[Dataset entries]
-- ==== Sys2Proof/Proofs/PhaseOperations.lean ====
section
/-! The operations of a phase, one by one: where each may run, what it answers there, and how it leaves the phase (44_session_phases.md R195, R197, R206). -/

namespace Sys2Proof.Machine

theorem Standing.noFault {x : Session} {c : SessionConfig} {i : Nat} {s : State}
    (h : Standing x c i s) : s.err.kind = .none :=
  ((live_iff s).mp h.live).1

theorem Standing.of_live {x : Session} {s : State} (hl : s.live = true) (hs : s.session = x) :
    Standing x s.cfg s.chunkIdx s :=
  ⟨hl, hs, rfl, rfl⟩

/-- Being live depends on the error registers and on the session only. -/
theorem live_congr {s t : State} (he : t.err = s.err) (hs : t.session = s.session) :
    t.live = s.live := by
  rw [State.live, State.live, he, hs]

/-- A stored reply is there to be decoded. -/
theorem hasReply_storeReply {B : List Byte} (hB : B.length ≤ 13) (s : State) :
    (s.storeReply B).hasReply B := by
  have hlen : (lengthReg 13 B.length).val = B.length := Nat.min_eq_left hB
  rw [State.hasReply, State.storeReply_rx, hlen, Memory.readBytes_ofBytes]

/-- A loaded frame is there to be sent. -/
theorem hasFrame_loadFrame {F : List Byte} (hF : F.length ≤ 8) (s : State) :
    (s.loadFrame F).hasFrame F := by
  have hlen : (lengthReg 8 F.length).val = F.length := Nat.min_eq_left hF
  rw [State.hasFrame, State.loadFrame_tx, hlen, Memory.readBytes_writeBytes]

/-! ## The writes between operations, the link calls, and the operations that make them -/

section
variable {x : Session} {c : SessionConfig} {i : Nat} {s t : State}

theorem Standing.congr (h : Standing x c i s) (he : t.err = s.err) (hs : t.session = s.session)
    (hc : t.cfg = s.cfg) (hi : t.chunkIdx = s.chunkIdx) : Standing x c i t :=
  ⟨(live_congr he hs).trans h.live, hs.trans h.session, hc.trans h.cfg, hi.trans h.chunkIdx⟩

theorem Standing.setSession (h : Standing x c i s) {y : Session} (hf : y ≠ .failed)
    (hc : y ≠ .complete) : Standing y c i (s.setSession y) :=
  ⟨(live_iff _).mpr ⟨h.noFault, hf, hc⟩, rfl, h.cfg, h.chunkIdx⟩

theorem Standing.setChunkIdx (h : Standing x c i s) (j : Nat) :
    Standing x c j (s.setChunkIdx j) :=
  ⟨h.live, h.session, h.cfg, rfl⟩

/-- A write of the link, whatever it answers. -/
theorem Standing.outcome_writeAll (h : Standing x c i s) (B : List Byte) :
    Outcome (phaseOf x) (Standing x c i) (s.writeAll (phaseOf x) B) := by
  rcases writeAll_cases (phaseOf x) B s with ⟨-, e⟩ | ⟨k, -, e⟩ <;> rw [e]
  · exact .of_none h.noFault (h.congr rfl rfl rfl rfl)
  · exact .raise (h.session ▸ transportFailure_mem_kinds h.live) _ _

/-- A read of the link, whatever it answers. -/
theorem Standing.outcome_receive (h : Standing x c i s) {n : Nat} (hn : n ≤ 13) :
    Outcome (phaseOf x) (Answered x c i) (s.receive (phaseOf x) n) := by
  rcases receive_cases (phaseOf x) n s with ⟨r, -, e⟩ | ⟨-, e⟩ <;> rw [e]
  · have hlen : (r.take n).length ≤ 13 := (List.length_take_le n r).trans hn
    refine .of_none h.noFault ⟨h.congr rfl rfl rfl rfl, rfl, ?_⟩
    rw [reply_storeReply hlen]
    exact hasReply_storeReply hlen _
  · exact .raise (h.session ▸ transportFailure_mem_kinds h.live) _ _

theorem Standing.runsTo_sendtok (h : Standing x c i s) {k : Byte} {T : List Byte}
    (hT : tokenOf s.cfg k = some T) :
    RunsTo (phaseOf x) [exec (.sendtok k)] s (s.writeAll (phaseOf x) T) (Standing x c i) := by
  refine .of_exec ?_ (h.outcome_writeAll T)
  rw [← h.session]
  exact (admitted_of_live h.live _).trans (by rw [hT])

theorem Standing.runsTo_recv (h : Standing x c i s) {n : Byte} (hn : recvCountOk n = true) :
    RunsTo (phaseOf x) [exec (.recv n)] s (s.receive (phaseOf x) n.toNat) (Answered x c i) := by
  refine .of_exec ?_ (h.outcome_receive (of_decide_eq_true hn).2)
  rw [← h.session]
  exact (admitted_of_live h.live _).trans (if_pos hn)

/-- A frame is loaded and written; `load` is the operation that loads it. -/
theorem Standing.runsTo_loadAndSend (h : Standing x c i s) {load : State → Result} {F : List Byte}
    (hload : load s = .next (s.loadFrame F)) (hF : F.length = 8) :
    RunsTo (phaseOf x) [load, exec .send] s (s.loadFrame F).sendFrame (Standing x c i) := by
  have hs : Standing x c i (s.loadFrame F) := h.congr rfl rfl rfl rfl
  have hframe : (s.loadFrame F).hasFrame F := hasFrame_loadFrame hF.le s
  have hlen : (s.loadFrame F).tx.len.val ≠ 0 := by simp [hF]
  refine (RunsTo.of_none hload hs.noFault hs).trans h.noFault hs.noFault (.of_exec ?_ ?_)
  · rw [exec_send_of_frame hs.live hframe hlen, State.sendFrame, frame_of_readBytes hframe]
  · rw [State.sendFrame, hs.session]
    exact hs.outcome_writeAll _

/-- The session register is written between two operations. -/
theorem Standing.runsTo_setSession (h : Standing x c i s) (ph : ErrPhase) (y : Session)
    (hf : y ≠ .failed) (hc : y ≠ .complete) :
    RunsTo ph [fun s => .next { s with session := y }] s (s.setSession y) (Standing y c i) :=
  .of_none rfl h.noFault (h.setSession hf hc)

/-- The chunk index is written between two operations. -/
theorem Standing.runsTo_setChunkIdx (h : Standing x c i s) (ph : ErrPhase) (f : State → Nat) :
    RunsTo ph [fun s => .next { s with chunkIdx := f s }] s (s.setChunkIdx (f s))
      (Standing x c (f s)) :=
  .of_none rfl h.noFault (h.setChunkIdx (f s))

/-- The session may move on while a reply waits. -/
theorem Answered.runsTo_setSession (h : Answered x c i s) (ph : ErrPhase) (y : Session)
    (hf : y ≠ .failed) (hc : y ≠ .complete) :
    RunsTo ph [fun s => .next { s with session := y }] s (s.setSession y) (Answered y c i) :=
  .of_none rfl h.noFault ⟨h.setSession hf hc, h.fresh, h.reply⟩

/-! ## The decode operations on a waiting reply -/

theorem Answered.runsTo_cmpBoot (h : Answered x c i s) (ph : ErrPhase) :
    RunsTo ph [exec .cmpBoot] s (s.compareBoot s.reply) (Standing x c i) :=
  .of_none (exec_cmpBoot_of_fresh h.reply h.live h.fresh) h.noFault (h.congr rfl rfl rfl rfl)

theorem Answered.runsTo_decRhr4 (h : Answered x c i s) :
    RunsTo .legacy [exec .decRhr4] s (s.decodeRhr4 s.reply) (Standing x c i) := by
  refine .of_exec (withReply_of_fresh h.live h.fresh h.reply _) ?_
  rcases decodeRhr4_cases s.reply s with ⟨-, e⟩ | ⟨-, -, e⟩ | ⟨-, e⟩ <;> rw [e]
  · exact .raise (by decide) _ _
  · exact .raise (by decide) _ _
  · exact .of_none h.noFault (h.congr rfl rfl rfl rfl)

theorem Answered.runsTo_decAck (h : Answered x c i s) :
    RunsTo .legacy [exec .decAck] s (s.decodeAck s.reply) (Standing x c i) := by
  refine .of_exec (withReply_of_fresh h.live h.fresh h.reply _) ?_
  rcases decodeAck_cases s.reply s with ⟨-, e⟩ | ⟨-, e⟩ <;> rw [e]
  · exact .raise (by decide) _ _
  · exact .of_none h.noFault (h.congr rfl rfl rfl rfl)

theorem Answered.runsTo_chkReady (h : Answered x c i s) :
    RunsTo .transfer [exec .chkReady] s (s.checkReady s.reply) (Standing x c i) := by
  refine .of_exec (exec_chkReady_of_fresh h.reply h.live h.fresh) ?_
  rcases checkReady_cases s.reply s with ⟨-, e⟩ | ⟨-, e⟩ <;> rw [e]
  · exact .of_none h.noFault (h.congr rfl rfl rfl rfl)
  · exact .raise (by decide) _ _

theorem Answered.runsTo_chkOk (h : Answered x c i s) :
    RunsTo .transfer [exec .chkOk] s (s.checkOk s.reply) (Standing x c i) := by
  refine .of_exec (exec_chkOk_of_fresh h.reply h.live h.fresh) ?_
  rcases checkOk_cases s.reply s with ⟨-, e⟩ | ⟨-, e⟩ <;> rw [e]
  · exact .of_none h.noFault (h.congr rfl rfl rfl rfl)
  · exact .raise (by decide) _ _

end

end Sys2Proof.Machine

end

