-- ==== Sys2Proof/Word.lean ====
section
/-! DEFINITION. The word types of the block: command words (30_encoding.md R48) and the register widths of
10_state.md R7. -/

namespace Sys2Proof

/-- A command word `CW[63:0]`, bit 0 least significant (30_encoding.md R48, 20_memory.md R40). -/
abbrev CommandWord := BitVec 64

/-- A 32-bit register or field (10_state.md R7). -/
abbrev Word32 := BitVec 32

/-- A byte, as a byte-wide link carries it (20_memory.md R40). -/
abbrev Byte := BitVec 8

end Sys2Proof
end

About this exercise: Go to the line with "have hs : Standing" in the entries above and repeat every line from there through the line with "RunsTo .legacy [exec .decRhr4]", exactly and with no other text.

Solution to this task:
  have hs : Standing x c i (s.loadFrame F) := h.congr rfl rfl rfl rfl
  have hframe : (s.loadFrame F).hasFrame F := hasFrame_loadFrame hF.le s
  have hlen : (s.loadFrame F).tx.len.val ≠ 0 := by simp [hF]
  refine (RunsTo.of_none hload hs.noFault hs).trans h.noFault hs.noFault (.of_exec ?_ ?_)
  · rw [exec_send_of_frame hs.live hframe hlen, State.sendFrame, frame_of_readBytes hframe]
  · rw [State.sendFrame, hs.session]
    exact hs.outcome_writeAll _

/-- The session register is written between two operations. -/
theorem Standing.runsTo_setSession (h : Standing x c i s) (ph : ErrPhase) (y : Session)
    (hf : y ≠ .failed) (hc : y ≠ .complete) :
    RunsTo ph [fun s => .next { s with session := y }] s (s.setSession y) (Standing y c i) :=
  .of_none rfl h.noFault (h.setSession hf hc)

/-- The chunk index is written between two operations. -/
theorem Standing.runsTo_setChunkIdx (h : Standing x c i s) (ph : ErrPhase) (f : State → Nat) :
    RunsTo ph [fun s => .next { s with chunkIdx := f s }] s (s.setChunkIdx (f s))
      (Standing x c (f s)) :=
  .of_none rfl h.noFault (h.setChunkIdx (f s))

/-- The session may move on while a reply waits. -/
theorem Answered.runsTo_setSession (h : Answered x c i s) (ph : ErrPhase) (y : Session)
    (hf : y ≠ .failed) (hc : y ≠ .complete) :
    RunsTo ph [fun s => .next { s with session := y }] s (s.setSession y) (Answered y c i) :=
  .of_none rfl h.noFault ⟨h.setSession hf hc, h.fresh, h.reply⟩

/-! ## The decode operations on a waiting reply -/

theorem Answered.runsTo_cmpBoot (h : Answered x c i s) (ph : ErrPhase) :
    RunsTo ph [exec .cmpBoot] s (s.compareBoot s.reply) (Standing x c i) :=
  .of_none (exec_cmpBoot_of_fresh h.reply h.live h.fresh) h.noFault (h.congr rfl rfl rfl rfl)

theorem Answered.runsTo_decRhr4 (h : Answered x c i s) :
    RunsTo .legacy [exec .decRhr4] s (s.decodeRhr4 s.reply) (Standing x c i) := by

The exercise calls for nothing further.